Return every line from the records below in which the word "inversion" is found.
START Supplied records
/-- An engine that a command leaves unconstructed keeps its registers: it was neither constructed nor drawn from. -/
theorem exec_sameRegisters_of_not_constructed {i : Instr} {s t : State} {d : Engine} (h : exec i s = .next t)
    (hd : t.constructed d = false) : sameRegisters d s t := by
  rcases exec_next_cases h with ⟨_, rfl⟩ | ⟨e, u, _, _, hu, rfl⟩ | ⟨e, count, m, words, _, hdraws, _, rfl⟩
  · simp
  · have hne : d ≠ e := fun hde => by simp [hu.flags, hde] at hd
    simpa using hu.others d hne
  · by_cases hcount : count = 0
    · simp [hcount]
    · have hne : d ≠ e := fun hde => by simp [hde, (hdraws hcount).2] at hd
      simpa using drawTimes_sameRegisters _ e d count s hne

theorem exec_keeps_constructed {i : Instr} {s t : State} {d : Engine} (h : exec i s = .next t)
    (hd : s.constructed d = true) : t.constructed d = true := by
  rcases exec_next_cases h with ⟨_, rfl⟩ | ⟨e, u, _, _, hu, rfl⟩ | ⟨e, count, m, words, _, _, _, rfl⟩
  · simpa using hd
  · simp [hu.flags, hd]
  · simpa using hd

/-- A command that constructs nothing leaves the flags and the parameter registers: a draw writes neither (R27). -/
theorem exec_parameters {i : Instr} {s t : State} (h : exec i s = .next t) (hconstr : isConstruction i = false) :
    t.valid = s.valid ∧ t.lcg = { s.lcg with state := t.lcg.state } ∧
      t.p32 = { s.p32 with state := t.p32.state } ∧ t.p64 = { s.p64 with state := t.p64.state } := by
  rcases exec_next_cases h with ⟨_, rfl⟩ | ⟨e, u, hc, _⟩ | ⟨e, count, m, words, _, _, _, rfl⟩
  · exact ⟨rfl, rfl, rfl, rfl⟩
  · simp [hconstr] at hc
  · exact ⟨drawTimes_valid .., drawTimes_parameters ..⟩

/-- Settles O49, from the inversion of `exec` once for what a draw keeps and once for the flags. -/
theorem onlyConstructionWritesParametersAndFlags : Obligations.OnlyConstructionWritesParametersAndFlags := by
  unfold Obligations.OnlyConstructionWritesParametersAndFlags
  intro i s t h
  exact ⟨exec_parameters h, fun _ hd => exec_keeps_constructed h hd⟩

/-- Settles O50: in each case of the inversion, `RES` is the one before or differs below `writtenEntries`. -/
theorem onlySequenceCommandsWriteTheIndexRam : Obligations.OnlySequenceCommandsWriteTheIndexRam := by
  unfold Obligations.OnlySequenceCommandsWriteTheIndexRam
  intro i s t h j hj
  rcases exec_next_cases h with ⟨_, rfl⟩ | ⟨e, u, _, _, hu, rfl⟩ | ⟨e, count, m, words, _, _, hwrites, rfl⟩
  · rfl
  · simp [hu.res]
  · simpa using hwrites.outside j hj

/-- Settles O9, by the model's law of `State.reset`. -/
theorem resetLeavesNothingConstructed : Obligations.ResetLeavesNothingConstructed := by
  unfold Obligations.ResetLeavesNothingConstructed
  exact State.reset_constructed

end Sys2Proof.Proofs

/-! ## Xoshiro256++ is never all zero (spec/45_xoshiro256pp.md R241) -/

namespace Sys2Proof.Proofs

open Sys2Proof.Machine

theorem eq_zero_of_xor_shiftRight {v : Word} {k : Nat} (hk : 0 < k) (h : v ^^^ (v >>> k) = 0) : v = 0 := by
  have hself : v.toNat = v.toNat / 2 ^ k := by
    simpa [Nat.shiftRight_eq_div_pow] using congrArg BitVec.toNat (BitVec.xor_eq_zero_iff.1 h)
  have hzero : v.toNat = 0 := by
    by_contra hpos
    have := Nat.div_lt_self (Nat.pos_of_ne_zero hpos) (Nat.one_lt_two_pow hk.ne')
    omega
  exact BitVec.eq_of_toNat_eq hzero

theorem eq_zero_of_mul_odd {v m : Word} (hm : m.toNat % 2 = 1) (h : v * m = 0) : v = 0 := by
  have hdvd : 2 ^ 64 ∣ v.toNat * m.toNat := by
    have := congrArg BitVec.toNat h
    rw [BitVec.toNat_mul] at this
    exact Nat.dvd_of_mod_eq_zero this
  have hcop : Nat.Coprime (2 ^ 64) m.toNat := (Nat.coprime_two_left.2 (Nat.odd_iff.2 hm)).pow_left 64
  exact BitVec.eq_of_toNat_eq (Nat.eq_zero_of_dvd_of_lt (hcop.dvd_of_dvd_mul_right hdvd) v.isLt)

/-- The multipliers `SM_M1` and `SM_M2` have this form (R215). -/
theorem append_one_odd (v : BitVec 63) : (v ++ 1#1).toNat % 2 = 1 := by
  rw [BitVec.toNat_append, ← Nat.shiftLeft_add_eq_or_of_lt (by decide)]
  simp [Nat.shiftLeft_eq]

/-- `SmMix` maps only 0 to 0: each of its rounds is an XOR-shift and a multiplication by an odd number (R216). -/
theorem eq_zero_of_smMix_eq_zero {c : Config} {z : Word} (h : smMix c z = 0) : z = 0 := by
  have h2 := eq_zero_of_mul_odd (append_one_odd _) (eq_zero_of_xor_shiftRight (Nat.succ_pos _) h)
  have h1 := eq_zero_of_mul_odd (append_one_odd _) (eq_zero_of_xor_shiftRight (Nat.succ_pos _) h2)
  exact eq_zero_of_xor_shiftRight (Nat.succ_pos _) h1

theorem eq_zero_of_halves {v : Word} (hlow : zext64 (halfLow v) = 0) (hhigh : zext64 (halfHigh v) = 0) : v = 0 := by
  have hl := congrArg BitVec.toNat hlow
  have hh := congrArg BitVec.toNat hhigh
  simp [zext64, halfLow, halfHigh, Nat.shiftRight_eq_div_pow] at hl hh
  bv_omega

/-- Two successive SplitMix64 draws are not both 0, and every half of them is a word of the expanded state. -/
theorem xoExpand_ne_zero (c : Config) (seed : Word) : xoExpand c seed ≠ ⟨0, 0, 0, 0⟩ := by
  intro h
  have hdraws : (smNext c seed).1 = 0 ∧ (smNext c (smNext c seed).2).1 = 0 := by
    unfold xoExpand at h
    split at h <;> obtain ⟨h0, h1, h2, h3⟩ := Xo.mk.inj h
    · exact ⟨eq_zero_of_halves h0 h1, eq_zero_of_halves h2 h3⟩
    · exact ⟨eq_zero_of_halves h1 h0, eq_zero_of_halves h3 h2⟩
  have hfirst : smAdd seed = 0 := eq_zero_of_smMix_eq_zero hdraws.1
  have hsecond : smAdd (smAdd seed) = 0 := eq_zero_of_smMix_eq_zero hdraws.2
  rw [hfirst] at hsecond
  exact absurd hsecond (by decide)

theorem eq_zero_of_rotl_45 {v : Word} (h : rotl v 45 = 0) : v = 0 := by
  have hparts : v <<< 45 = 0 ∧ v >>> 19 = 0 := BitVec.or_eq_zero_iff.1 h
  obtain ⟨hl, hr⟩ := hparts
  bv_omega

theorem eq_zero_of_xor_shiftLeft_17 {v : Word} (h : v ^^^ (v <<< 17) = 0) : v = 0 := by
  have := BitVec.xor_eq_zero_iff.1 h
  bv_omega

/-- A draw leaves only the all-zero state at zero: the last word gives `s3 = s1`, then the first gives `s0 = 0`, the
second `s1 = s2`, and the third that `s1` is its own shift. -/
theorem eq_zero_of_xoNext_eq_zero {r : Xo} (h : (xoNext r).2 = ⟨0, 0, 0, 0⟩) : r = ⟨0, 0, 0, 0⟩ := by
  obtain ⟨s0, s1, s2, s3⟩ := r
  obtain ⟨h0, h1, h2, h3⟩ := Xo.mk.inj h
  have h31 : s3 = s1 := BitVec.xor_eq_zero_iff.1 (eq_zero_of_rotl_45 h3)
  have hs0 : s0 = 0 := by simpa [h31] using h0
  have h12 : s1 = s2 := by simpa [hs0] using BitVec.xor_eq_zero_iff.1 h1
  have hs2 : s2 = 0 := eq_zero_of_xor_shiftLeft_17 (by simpa [hs0, h12] using h2)
  simp [h31, h12, hs0, hs2]

theorem draw_xo_ne_zero (c : Config) (e : Engine) {s : State} (h : s.xo ≠ ⟨0, 0, 0, 0⟩) :
    (draw c e s).2.xo ≠ ⟨0, 0, 0, 0⟩ := by
  cases e with
  | xo => exact fun hzero => h (eq_zero_of_xoNext_eq_zero hzero)
  | lcg | pcg32 | pcg64 | sm64 => exact h

theorem drawTimes_xo_ne_zero (c : Config) (e : Engine) (count : Nat) {s : State} (h : s.xo ≠ ⟨0, 0, 0, 0⟩) :
    (drawTimes c e count s).xo ≠ ⟨0, 0, 0, 0⟩ := by
  induction count generalizing s with
  | zero => exact h
  | succ count ih => exact ih (draw_xo_ne_zero c e h)
end Sys2Proof.Proofs

/-! ## Sound states -/

namespace Sys2Proof.Proofs

open Sys2Proof.Machine

theorem drawTimes_lcg_modulus (c : Config) (e : Engine) (count : Nat) (s : State) :
    (drawTimes c e count s).lcg.modulus = s.lcg.modulus := by
  rw [(drawTimes_parameters c e count s).1]

/-- Every response of the block is legal: an error carries no words (R78, R300, R303). -/
theorem legal_response (st : Status) {words : List Word} (h : st ≠ .ok → words = []) :
    Response.legal ⟨statusCode st, words⟩ := by
  cases st with
  | ok => exact ⟨by simp [statusCode], fun hne => absurd rfl hne⟩
  | illegal | unseeded | param | range => exact ⟨by simp [statusCode], fun _ => h (by decide)⟩

theorem sound_withResponse {c : Config} {s : State} {r : Response} (hs : s.Sound c) (hr : r.legal) :
    (s.withResponse r).Sound c where
  canonical := hs.canonical
  bounded := hs.bounded
  modulus := hs.modulus
  notZero := hs.notZero
  legal := fun _ hq => Option.some.inj hq ▸ hr

theorem sound_withInput {c : Config} {s : State} (rest : List Input) (e : Wide) (hs : s.Sound c) :
    (s.withInput rest e).Sound c :=
  ⟨hs.canonical, hs.bounded, hs.modulus, hs.notZero, hs.legal⟩

/-- Construction gives its own engine registers that R162 and R241 allow, and leaves those of the others alone. -/
theorem sound_of_constructedFrom {e : Engine} {s u : State} {r : Response} (hs : s.Sound Config.block)
    (hu : ConstructedFrom e s u) (hr : r.legal) : (u.withResponse r).Sound Config.block where
  canonical := by simpa [hu.res] using hs.canonical
  bounded := by simpa [hu.res] using hs.bounded
  modulus := fun hv => by
    by_cases he : e = .lcg
    · exact hu.modulus he
    · obtain ⟨hregs, hflag⟩ := hu.other_engine (Ne.symm he)
      have hkept : u.lcg = s.lcg := sameRegisters_symm hregs
      simpa [hkept] using hs.modulus (hflag.symm.trans hv)
  notZero := fun hv => by
    by_cases he : e = .xo
    · obtain ⟨seed, hseed⟩ := hu.expanded he
      exact hseed ▸ xoExpand_ne_zero Config.block seed
    · obtain ⟨hregs, hflag⟩ := hu.other_engine (Ne.symm he)
      have hkept : u.xo = s.xo := sameRegisters_symm hregs
      simpa [hkept] using hs.notZero (hflag.symm.trans hv)
  legal := fun _ hq => Option.some.inj hq ▸ hr

theorem sound_drawTimes_withRes {c : Config} {e : Engine} {count bound : Nat} {s : State} {m : Memory}
    (hs : s.Sound c) (hm : Memory.WritesBelow c bound s.res m) : ((drawTimes c e count s).withRes m).Sound c where
  canonical := hm.wf hs.canonical
  bounded := hm.below hs.bounded
  modulus := fun hv => by simpa [drawTimes_lcg_modulus] using hs.modulus (by simpa using hv)
  notZero := fun hv => drawTimes_xo_ne_zero c e count (hs.notZero (by simpa using hv))
  legal := by simpa using hs.legal

theorem exec_sound {i : Instr} {s t : State} (hs : s.Sound Config.block) (h : exec i s = .next t) :
    t.Sound Config.block := by
  rcases exec_next_cases h with ⟨st, rfl⟩ | ⟨e, u, _, _, hu, rfl⟩ | ⟨e, count, m, words, _, _, hwrites, rfl⟩
  · exact sound_withResponse hs (legal_response st fun _ => rfl)
  · exact sound_of_constructedFrom hs hu (legal_response .ok fun _ => rfl)
  · exact sound_withResponse (sound_drawTimes_withRes hs hwrites) (legal_response .ok fun hne => absurd rfl hne)

/-- Settles O52: an idle step keeps the state, and the other steps keep soundness of the state with the input taken. -/
theorem everyStepKeepsTheStateSound : Obligations.EveryStepKeepsTheStateSound := by
  unfold Obligations.EveryStepKeepsTheStateSound
  intro s t hs h
  rcases step_cases h with ⟨_, rfl⟩ | ⟨p, e, rest, _, ⟨_, _, rfl⟩ | ⟨i, _, hexec⟩⟩
  · exact hs
  · exact sound_withResponse (sound_withInput rest e hs) (legal_response .illegal fun _ => rfl)
  · exact exec_sound (sound_withInput rest e hs) hexec

/-- Settles O53: nothing is constructed, listed in `RES` or answered. -/
theorem resetIsSound : Obligations.ResetIsSound := by
  unfold Obligations.ResetIsSound
  exact
    { canonical := Memory.reset_wf
      bounded := by simp [Memory.below, State.reset]
      modulus := by simp [State.reset]
      notZero := by simp [State.reset]
      legal := by simp [State.reset] }

end Sys2Proof.Proofs

/-! ## What a command reads (spec/10_state.md R26, R35, spec/20_memory.md R57)

Two runs of one command are compared. Registers need only agree where the engine is constructed, so that one comparison
serves both the independence of other engines and what reset leaves unspecified. -/

namespace Sys2Proof.Proofs

open Sys2Proof.Machine

/-- `s` and `t` agree on what a command of engine `e` may read. -/
structure SeenAlike (e : Engine) (s t : State) : Prop where
  flag : s.constructed e = t.constructed e
  ent : s.ent = t.ent
  registers : s.constructed e = true → sameRegisters e s t

/-- Two outcomes give one response, and leave states that agree on what a command of `e` may read next. -/
def AnswersAlike (e : Engine) (o p : Host.Outcome State Fault Refusal) : Prop :=
  ∃ u v r, o = .next (u.withResponse r) ∧ p = .next (v.withResponse r) ∧ SeenAlike e u v

theorem respond_alike {e : Engine} {s t : State} (words : List Word) (h : SeenAlike e s t) :
    AnswersAlike e (respond words s) (respond words t) :=
  ⟨s, t, _, rfl, rfl, h⟩

theorem raise_alike {e : Engine} {s t : State} (st : Status) (h : SeenAlike e s t) :
    AnswersAlike e (raise st s) (raise st t) :=
  ⟨s, t, _, rfl, rfl, h⟩

/-- Past the check of the flag both states hold the same registers of the engine. -/
theorem whenConstructed_alike {e : Engine} {s t : State} {o p : Host.Outcome State Fault Refusal}
    (h : SeenAlike e s t) (hbody : sameRegisters e s t → AnswersAlike e o p) :
    AnswersAlike e (whenConstructed e s o) (whenConstructed e t p) := by
  unfold whenConstructed
  rw [← h.flag]
  split
  · exact hbody (h.registers ‹_›)
  · exact raise_alike .unseeded h

/-! ### Draws -/

@[simp] theorem sameRegisters_withRes_left (e : Engine) (s t : State) (m : Memory) :
    sameRegisters e (s.withRes m) t ↔ sameRegisters e s t := by cases e <;> rfl

@[simp] theorem sameRegisters_withResponse_left (e : Engine) (s t : State) (r : Response) :
    sameRegisters e (s.withResponse r) t ↔ sameRegisters e s t := by cases e <;> rfl

theorem drawTimes_alike {e : Engine} {s t : State} (c : Config) (count : Nat) (m m' : Memory)
    (h : SeenAlike e s t) (hregs : sameRegisters e s t) :
    SeenAlike e ((drawTimes c e count s).withRes m) ((drawTimes c e count t).withRes m') where
  flag := by simpa using h.flag
  ent := by simpa using h.ent
  registers := fun _ => by simpa using drawTimes_congr c e count s t hregs

/-- Two draws give one word and leave states that agree. -/
def DrawnAlike (e : Engine) (d d' : Word × State) : Prop := d.1 = d'.1 ∧ SeenAlike e d.2 d'.2

theorem draw_alike {e : Engine} {s t : State} (c : Config) (h : SeenAlike e s t) (hregs : sameRegisters e s t) :
    DrawnAlike e (draw c e s) (draw c e t) := by
  obtain ⟨hword, hnext⟩ := draw_congr c e s t hregs
  refine ⟨hword, ?_, by simpa using h.ent, fun _ => hnext⟩
  rw [constructed_congr (draw_valid c e s), constructed_congr (draw_valid c e t), h.flag]

theorem realDraw_alike {e : Engine} {s t : State} (c : Config) (h : SeenAlike e s t)
    (hregs : sameRegisters e s t) : DrawnAlike e (realDraw c e s) (realDraw c e t) := by
  obtain ⟨hword, hnext⟩ := draw_alike c h hregs
  exact ⟨congrArg (numUnit c (outputWidth e)) hword, hnext⟩
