-- ==== Sys2Proof/WellFormed.lean ====
section
/-! DEFINITION. Which terms of `Instr` are operations the spec gives a word: the one operand with an illegal range is
CONFIGURE's `PWM_BITS` (30_encoding R96). -/

namespace Sys2Proof

/-- `PWM_BITS` is in 1..8 (30_encoding R96, 10_state R24). -/
def pwmBitsLegal (b : BitVec 4) : Bool := 1 ≤ b.toNat && b.toNat ≤ 8

/-- The instruction is one whose operands the encoding admits (30_encoding R92, R96). -/
def Instr.wellFormed : Instr → Bool
  | .configure pwmBits _ _ _ => pwmBitsLegal pwmBits
  | .init | .engineSetup | .engineStart | .setPixel .. | .clear | .commit | .getActiveBufferPtr | .getDelayPtr
  | .getFbPtrAddr | .getDelayPtrAddr | .gammaCorrect _ => true
  | .reservedOp0 _ | .reservedOpD _ | .reservedOpE _ | .reservedOpF _ => true
  | .xferA1W4 | .xferA1W2 | .xferA1W1 | .xferA2 | .xferB1 | .xferB2 => true
  | .dOff | .dLoadWidth | .dShiftColumn | .dAwaitNextRow => true
  | .rOff | .rLoadRowCount | .rLoadPlaneCount | .rSetAddress | .rAwaitData | .rLatch | .rSignalTiming
  | .rAwaitTimingDone | .rNext => true
  | .oOff | .oLoadDelay | .oAwaitTimingStart | .oHold | .oSignalDone => true

end Sys2Proof
end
END Supplied records
> Solution:
/-- Settles O49, from the inversion of `exec` once for what a draw keeps and once for the flags. -/
/-- Settles O50: in each case of the inversion, `RES` is the one before or differs below `writtenEntries`. -/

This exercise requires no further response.